The new Apple Watch has been cleared by the FDA to sell as a low-grade health tracking device but is not producing medical grade data.
At the event where the new iPhones were launched, Apple also launched the 4th iteration Apple Watch. Though it was not the focus of the event, Apple deservedly prided itself for being the first smart watch to pass FDA test. One feature highlighted at the presentation is, by combining the readings from the gyroscope and the accelerometer the Watch can tell when a user has tripped or fallen. If the user stays static after the fall for more than a minute, the cellular equipped Watch can automatically call for help from emergency service or reach out to the family or friend. This can turn out very helpful for the aging population.
Another function of the Apple Watch being marketed is its capability to detect and alert the user irregular heartbeats which can be a symptom of a heart condition called atrial fibrillation, or AFib. This can also be a meaningful feature for a large user group: according to estimates by the US Centers for Disease Control, between 2.7 and 6.1 million people in the US have AFib, many of whom may not be even aware of it.

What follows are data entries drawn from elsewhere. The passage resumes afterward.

/-! ## Updates inside PSC, LP and DREC -/

@[simp] theorem Psc.request_storeMiB (p : Psc) (op : Op) : (Psc.request p op).storeMiB = p.storeMiB := by
  unfold Psc.request; (repeat' split) <;> rfl
@[simp] theorem Psc.request_links (p : Psc) (op : Op) : (Psc.request p op).links = p.links := by
  unfold Psc.request; (repeat' split) <;> rfl
@[simp] theorem Psc.request_poolHead (p : Psc) (op : Op) : (Psc.request p op).poolHead = p.poolHead := by
  unfold Psc.request; (repeat' split) <;> rfl
@[simp] theorem Psc.request_poolTail (p : Psc) (op : Op) : (Psc.request p op).poolTail = p.poolTail := by
  unfold Psc.request; (repeat' split) <;> rfl
@[simp] theorem Psc.request_freeCount (p : Psc) (op : Op) : (Psc.request p op).freeCount = p.freeCount := by
  unfold Psc.request; (repeat' split) <;> rfl
@[simp] theorem Psc.request_poolSize (p : Psc) (op : Op) : (Psc.request p op).poolSize = p.poolSize := by
  unfold Psc.request; (repeat' split) <;> rfl
@[simp] theorem Psc.request_refreshInterval (p : Psc) (op : Op) : (Psc.request p op).refreshInterval = p.refreshInterval := by
  unfold Psc.request; (repeat' split) <;> rfl
@[simp] theorem Psc.request_refreshMerged (p : Psc) (op : Op) : (Psc.request p op).refreshMerged = p.refreshMerged := by
  unfold Psc.request; (repeat' split) <;> rfl
@[simp] theorem Psc.endOperation_storeMiB (p : Psc) : (Psc.endOperation p).storeMiB = p.storeMiB := by
  unfold Psc.endOperation; (repeat' split) <;> rfl
@[simp] theorem Psc.endOperation_links (p : Psc) : (Psc.endOperation p).links = p.links := by
  unfold Psc.endOperation; (repeat' split) <;> rfl
@[simp] theorem Psc.endOperation_poolHead (p : Psc) : (Psc.endOperation p).poolHead = p.poolHead := by
  unfold Psc.endOperation; (repeat' split) <;> rfl
@[simp] theorem Psc.endOperation_poolTail (p : Psc) : (Psc.endOperation p).poolTail = p.poolTail := by
  unfold Psc.endOperation; (repeat' split) <;> rfl
@[simp] theorem Psc.endOperation_freeCount (p : Psc) : (Psc.endOperation p).freeCount = p.freeCount := by
  unfold Psc.endOperation; (repeat' split) <;> rfl
@[simp] theorem Psc.endOperation_poolSize (p : Psc) : (Psc.endOperation p).poolSize = p.poolSize := by
  unfold Psc.endOperation; (repeat' split) <;> rfl
@[simp] theorem Psc.endOperation_refreshInterval (p : Psc) : (Psc.endOperation p).refreshInterval = p.refreshInterval := by
  unfold Psc.endOperation; (repeat' split) <;> rfl
@[simp] theorem Psc.endOperation_refreshMerged (p : Psc) : (Psc.endOperation p).refreshMerged = p.refreshMerged := by
  unfold Psc.endOperation; (repeat' split) <;> rfl
@[simp] theorem Psc.withdraw_storeMiB (p : Psc) (c : Client) : (Psc.withdraw p c).storeMiB = p.storeMiB := by
  rfl
@[simp] theorem Psc.withdraw_links (p : Psc) (c : Client) : (Psc.withdraw p c).links = p.links := by
  rfl
@[simp] theorem Psc.withdraw_poolHead (p : Psc) (c : Client) : (Psc.withdraw p c).poolHead = p.poolHead := by
  rfl
@[simp] theorem Psc.withdraw_poolTail (p : Psc) (c : Client) : (Psc.withdraw p c).poolTail = p.poolTail := by
  rfl
@[simp] theorem Psc.withdraw_freeCount (p : Psc) (c : Client) : (Psc.withdraw p c).freeCount = p.freeCount := by
  rfl
@[simp] theorem Psc.withdraw_poolSize (p : Psc) (c : Client) : (Psc.withdraw p c).poolSize = p.poolSize := by
  rfl
@[simp] theorem Psc.withdraw_refreshInterval (p : Psc) (c : Client) : (Psc.withdraw p c).refreshInterval = p.refreshInterval := by
  rfl
@[simp] theorem Psc.withdraw_refreshMerged (p : Psc) (c : Client) : (Psc.withdraw p c).refreshMerged = p.refreshMerged := by
  rfl
@[simp] theorem Psc.withdraw_inFlight (p : Psc) (c : Client) : (Psc.withdraw p c).inFlight = p.inFlight := by
  rfl
@[simp] theorem Psc.disown_storeMiB (p : Psc) (c : Client) : (Psc.disown p c).storeMiB = p.storeMiB := by
  unfold Psc.disown; (repeat' split) <;> rfl
@[simp] theorem Psc.disown_links (p : Psc) (c : Client) : (Psc.disown p c).links = p.links := by
  unfold Psc.disown; (repeat' split) <;> rfl
@[simp] theorem Psc.disown_poolHead (p : Psc) (c : Client) : (Psc.disown p c).poolHead = p.poolHead := by
  unfold Psc.disown; (repeat' split) <;> rfl
@[simp] theorem Psc.disown_poolTail (p : Psc) (c : Client) : (Psc.disown p c).poolTail = p.poolTail := by
  unfold Psc.disown; (repeat' split) <;> rfl
@[simp] theorem Psc.disown_freeCount (p : Psc) (c : Client) : (Psc.disown p c).freeCount = p.freeCount := by
  unfold Psc.disown; (repeat' split) <;> rfl
@[simp] theorem Psc.disown_poolSize (p : Psc) (c : Client) : (Psc.disown p c).poolSize = p.poolSize := by
  unfold Psc.disown; (repeat' split) <;> rfl
@[simp] theorem Psc.disown_refreshInterval (p : Psc) (c : Client) : (Psc.disown p c).refreshInterval = p.refreshInterval := by
  unfold Psc.disown; (repeat' split) <;> rfl
@[simp] theorem Psc.disown_refreshMerged (p : Psc) (c : Client) : (Psc.disown p c).refreshMerged = p.refreshMerged := by
  unfold Psc.disown; (repeat' split) <;> rfl
@[simp] theorem Psc.disown_waiting (p : Psc) (c : Client) : (Psc.disown p c).waiting = p.waiting := by
  unfold Psc.disown; (repeat' split) <;> rfl
@[simp] theorem Psc.setLink_storeMiB (p : Psc) (b : Nat) (n : Option Nat) : (Psc.setLink p b n).storeMiB = p.storeMiB := by
  unfold Psc.setLink; (repeat' split) <;> rfl
@[simp] theorem Psc.setLink_poolSize (p : Psc) (b : Nat) (n : Option Nat) : (Psc.setLink p b n).poolSize = p.poolSize := by
  unfold Psc.setLink; (repeat' split) <;> rfl
@[simp] theorem Psc.setLink_inFlight (p : Psc) (b : Nat) (n : Option Nat) : (Psc.setLink p b n).inFlight = p.inFlight := by
  unfold Psc.setLink; (repeat' split) <;> rfl
@[simp] theorem Psc.setLink_waiting (p : Psc) (b : Nat) (n : Option Nat) : (Psc.setLink p b n).waiting = p.waiting := by
  unfold Psc.setLink; (repeat' split) <;> rfl
@[simp] theorem Psc.setLink_refreshInterval (p : Psc) (b : Nat) (n : Option Nat) : (Psc.setLink p b n).refreshInterval = p.refreshInterval := by
  unfold Psc.setLink; (repeat' split) <;> rfl
@[simp] theorem Psc.setLink_refreshMerged (p : Psc) (b : Nat) (n : Option Nat) : (Psc.setLink p b n).refreshMerged = p.refreshMerged := by
  unfold Psc.setLink; (repeat' split) <;> rfl
@[simp] theorem Psc.setLink_poolHead (p : Psc) (b : Nat) (n : Option Nat) : (Psc.setLink p b n).poolHead = p.poolHead := by
  unfold Psc.setLink; (repeat' split) <;> rfl
@[simp] theorem Psc.setLink_poolTail (p : Psc) (b : Nat) (n : Option Nat) : (Psc.setLink p b n).poolTail = p.poolTail := by
  unfold Psc.setLink; (repeat' split) <;> rfl
@[simp] theorem Psc.setLink_freeCount (p : Psc) (b : Nat) (n : Option Nat) : (Psc.setLink p b n).freeCount = p.freeCount := by
  unfold Psc.setLink; (repeat' split) <;> rfl
@[simp] theorem Psc.rejoin_storeMiB (p : Psc) (b : Nat) : (Psc.rejoin p b).storeMiB = p.storeMiB := by
  unfold Psc.rejoin; cases p.poolTail <;> simp
@[simp] theorem Psc.rejoin_poolSize (p : Psc) (b : Nat) : (Psc.rejoin p b).poolSize = p.poolSize := by
  unfold Psc.rejoin; cases p.poolTail <;> simp
@[simp] theorem Psc.rejoin_inFlight (p : Psc) (b : Nat) : (Psc.rejoin p b).inFlight = p.inFlight := by
  unfold Psc.rejoin; cases p.poolTail <;> simp
@[simp] theorem Psc.rejoin_waiting (p : Psc) (b : Nat) : (Psc.rejoin p b).waiting = p.waiting := by
  unfold Psc.rejoin; cases p.poolTail <;> simp
@[simp] theorem Psc.rejoin_refreshInterval (p : Psc) (b : Nat) : (Psc.rejoin p b).refreshInterval = p.refreshInterval := by
  unfold Psc.rejoin; cases p.poolTail <;> simp
@[simp] theorem Psc.rejoin_refreshMerged (p : Psc) (b : Nat) : (Psc.rejoin p b).refreshMerged = p.refreshMerged := by
  unfold Psc.rejoin; cases p.poolTail <;> simp
@[simp] theorem Psc.walk_storeMiB (f b : Nat) (p : Psc) : (Psc.walk f b p).1.storeMiB = p.storeMiB := by
  induction f generalizing b p with
  | zero => rfl
  | succ f ih => unfold Psc.walk; split <;> simp [ih]
@[simp] theorem Psc.walk_poolSize (f b : Nat) (p : Psc) : (Psc.walk f b p).1.poolSize = p.poolSize := by
  induction f generalizing b p with
  | zero => rfl
  | succ f ih => unfold Psc.walk; split <;> simp [ih]
@[simp] theorem Psc.walk_inFlight (f b : Nat) (p : Psc) : (Psc.walk f b p).1.inFlight = p.inFlight := by
  induction f generalizing b p with
  | zero => rfl
  | succ f ih => unfold Psc.walk; split <;> simp [ih]
@[simp] theorem Psc.walk_waiting (f b : Nat) (p : Psc) : (Psc.walk f b p).1.waiting = p.waiting := by
  induction f generalizing b p with
  | zero => rfl
  | succ f ih => unfold Psc.walk; split <;> simp [ih]
@[simp] theorem Psc.walk_refreshInterval (f b : Nat) (p : Psc) : (Psc.walk f b p).1.refreshInterval = p.refreshInterval := by
  induction f generalizing b p with
  | zero => rfl
  | succ f ih => unfold Psc.walk; split <;> simp [ih]
@[simp] theorem Psc.walk_refreshMerged (f b : Nat) (p : Psc) : (Psc.walk f b p).1.refreshMerged = p.refreshMerged := by
  induction f generalizing b p with
  | zero => rfl
  | succ f ih => unfold Psc.walk; split <;> simp [ih]
@[simp] theorem Psc.returnChain_storeMiB (p : Psc) (h : Option Nat) : (p.returnChain h).1.storeMiB = p.storeMiB := by
  cases h <;> simp [Psc.returnChain]
@[simp] theorem Psc.returnChain_poolSize (p : Psc) (h : Option Nat) : (p.returnChain h).1.poolSize = p.poolSize := by
  cases h <;> simp [Psc.returnChain]
@[simp] theorem Psc.returnChain_inFlight (p : Psc) (h : Option Nat) : (p.returnChain h).1.inFlight = p.inFlight := by
  cases h <;> simp [Psc.returnChain]
@[simp] theorem Psc.returnChain_waiting (p : Psc) (h : Option Nat) : (p.returnChain h).1.waiting = p.waiting := by
  cases h <;> simp [Psc.returnChain]
@[simp] theorem Psc.returnChain_refreshInterval (p : Psc) (h : Option Nat) : (p.returnChain h).1.refreshInterval = p.refreshInterval := by
  cases h <;> simp [Psc.returnChain]
@[simp] theorem Psc.returnChain_refreshMerged (p : Psc) (h : Option Nat) : (p.returnChain h).1.refreshMerged = p.refreshMerged := by
  cases h <;> simp [Psc.returnChain]
@[simp] theorem Psc.buildPool_inFlight (p : Psc) (m : Nat) : (Psc.buildPool p m).inFlight = p.inFlight := by
  rfl
@[simp] theorem Psc.buildPool_waiting (p : Psc) (m : Nat) : (Psc.buildPool p m).waiting = p.waiting := by
  rfl
@[simp] theorem Psc.buildPool_refreshInterval (p : Psc) (m : Nat) : (Psc.buildPool p m).refreshInterval = p.refreshInterval := by
  rfl
@[simp] theorem Psc.buildPool_refreshMerged (p : Psc) (m : Nat) : (Psc.buildPool p m).refreshMerged = p.refreshMerged := by
  rfl
@[simp] theorem Lp.queueReport_framer (l : Lp) (r : Report) : (Lp.queueReport l r).framer = l.framer := by
  unfold Lp.queueReport; (repeat' split) <;> rfl
@[simp] theorem Lp.queueReport_cmdQueue (l : Lp) (r : Report) : (Lp.queueReport l r).cmdQueue = l.cmdQueue := by
  unfold Lp.queueReport; (repeat' split) <;> rfl
@[simp] theorem Lp.queueReport_replyReserved (l : Lp) (r : Report) : (Lp.queueReport l r).replyReserved = l.replyReserved := by
  unfold Lp.queueReport; (repeat' split) <;> rfl
@[simp] theorem Lp.queueReport_replyFinished (l : Lp) (r : Report) : (Lp.queueReport l r).replyFinished = l.replyFinished := by
  unfold Lp.queueReport; (repeat' split) <;> rfl
@[simp] theorem Lp.queueReport_tx (l : Lp) (r : Report) : (Lp.queueReport l r).tx = l.tx := by
  unfold Lp.queueReport; (repeat' split) <;> rfl
@[simp] theorem Lp.queueReport_linkErrors (l : Lp) (r : Report) : (Lp.queueReport l r).linkErrors = l.linkErrors := by
  unfold Lp.queueReport; (repeat' split) <;> rfl
@[simp] theorem Lp.queueReport_overrun (l : Lp) (r : Report) : (Lp.queueReport l r).overrun = l.overrun := by
  unfold Lp.queueReport; (repeat' split) <;> rfl
@[simp] theorem Lp.queueReport_watchdogPeriod (l : Lp) (r : Report) : (Lp.queueReport l r).watchdogPeriod = l.watchdogPeriod := by
  unfold Lp.queueReport; (repeat' split) <;> rfl
@[simp] theorem Lp.queueReport_watchdogRunning (l : Lp) (r : Report) : (Lp.queueReport l r).watchdogRunning = l.watchdogRunning := by
  unfold Lp.queueReport; (repeat' split) <;> rfl
@[simp] theorem Lp.queueReport_unattended (l : Lp) (r : Report) : (Lp.queueReport l r).unattended = l.unattended := by
  unfold Lp.queueReport; (repeat' split) <;> rfl
@[simp] theorem Lp.queueReport_linkLost (l : Lp) (r : Report) : (Lp.queueReport l r).linkLost = l.linkLost := by
  unfold Lp.queueReport; (repeat' split) <;> rfl
@[simp] theorem Drec.take_plateOpen (r : Drec) (d : Defect) : (Drec.take r d).plateOpen = r.plateOpen := by
  unfold Drec.take; (repeat' split) <;> rfl
@[simp] theorem Drec.take_sweepHeight (r : Drec) (d : Defect) : (Drec.take r d).sweepHeight = r.sweepHeight := by
  unfold Drec.take; (repeat' split) <;> rfl
@[simp] theorem Drec.take_geometry (r : Drec) (d : Defect) : (Drec.take r d).geometry = r.geometry := by
  unfold Drec.take; (repeat' split) <;> rfl
@[simp] theorem Drec.take_mark (r : Drec) (d : Defect) : (Drec.take r d).mark = r.mark := by
  unfold Drec.take; (repeat' split) <;> rfl
@[simp] theorem Drec.take_reject (r : Drec) (d : Defect) : (Drec.take r d).reject = r.reject := by
  unfold Drec.take; (repeat' split) <;> rfl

Apple has conducted an “Apple Heart Study” with Stanford University, the findings of which became the basis on which it gained the FDA clearance. However the total sample size was small (few than 600) and the match rate with professional medical devices was not extremely high. But the data was good enough to convince FDA that the solution worked and it was safe. Apple Watch was given a Class II risk device category, meaning it will not be life threatening even if it does not work. In contrast, if a pacemaker stops working the patient will die, therefore it is classified Class III.
In its approval file to Apple, the FDA demanded Apple to explicitly spell out the possibility of inaccurate reading as well as warn users that the is not a replacement for medical care, although the worst that can happen when the Watch reading is wrong is to cause scare for a healthy user.
Therefore, the new Apple Watch can do the job of a low to mid-range electrocardiogram reader, but it is not a medical device. In a typical professional situation, a patient will have 12 reading leads attached to different parts of the body, including the chest and the limbs, to provide accurate reading. What Apple Watch can give is equivalent to one of them, on the wrist.
No professional physicians will make judgement based on the reading on the Apple Watch. Any sensible users had better not either.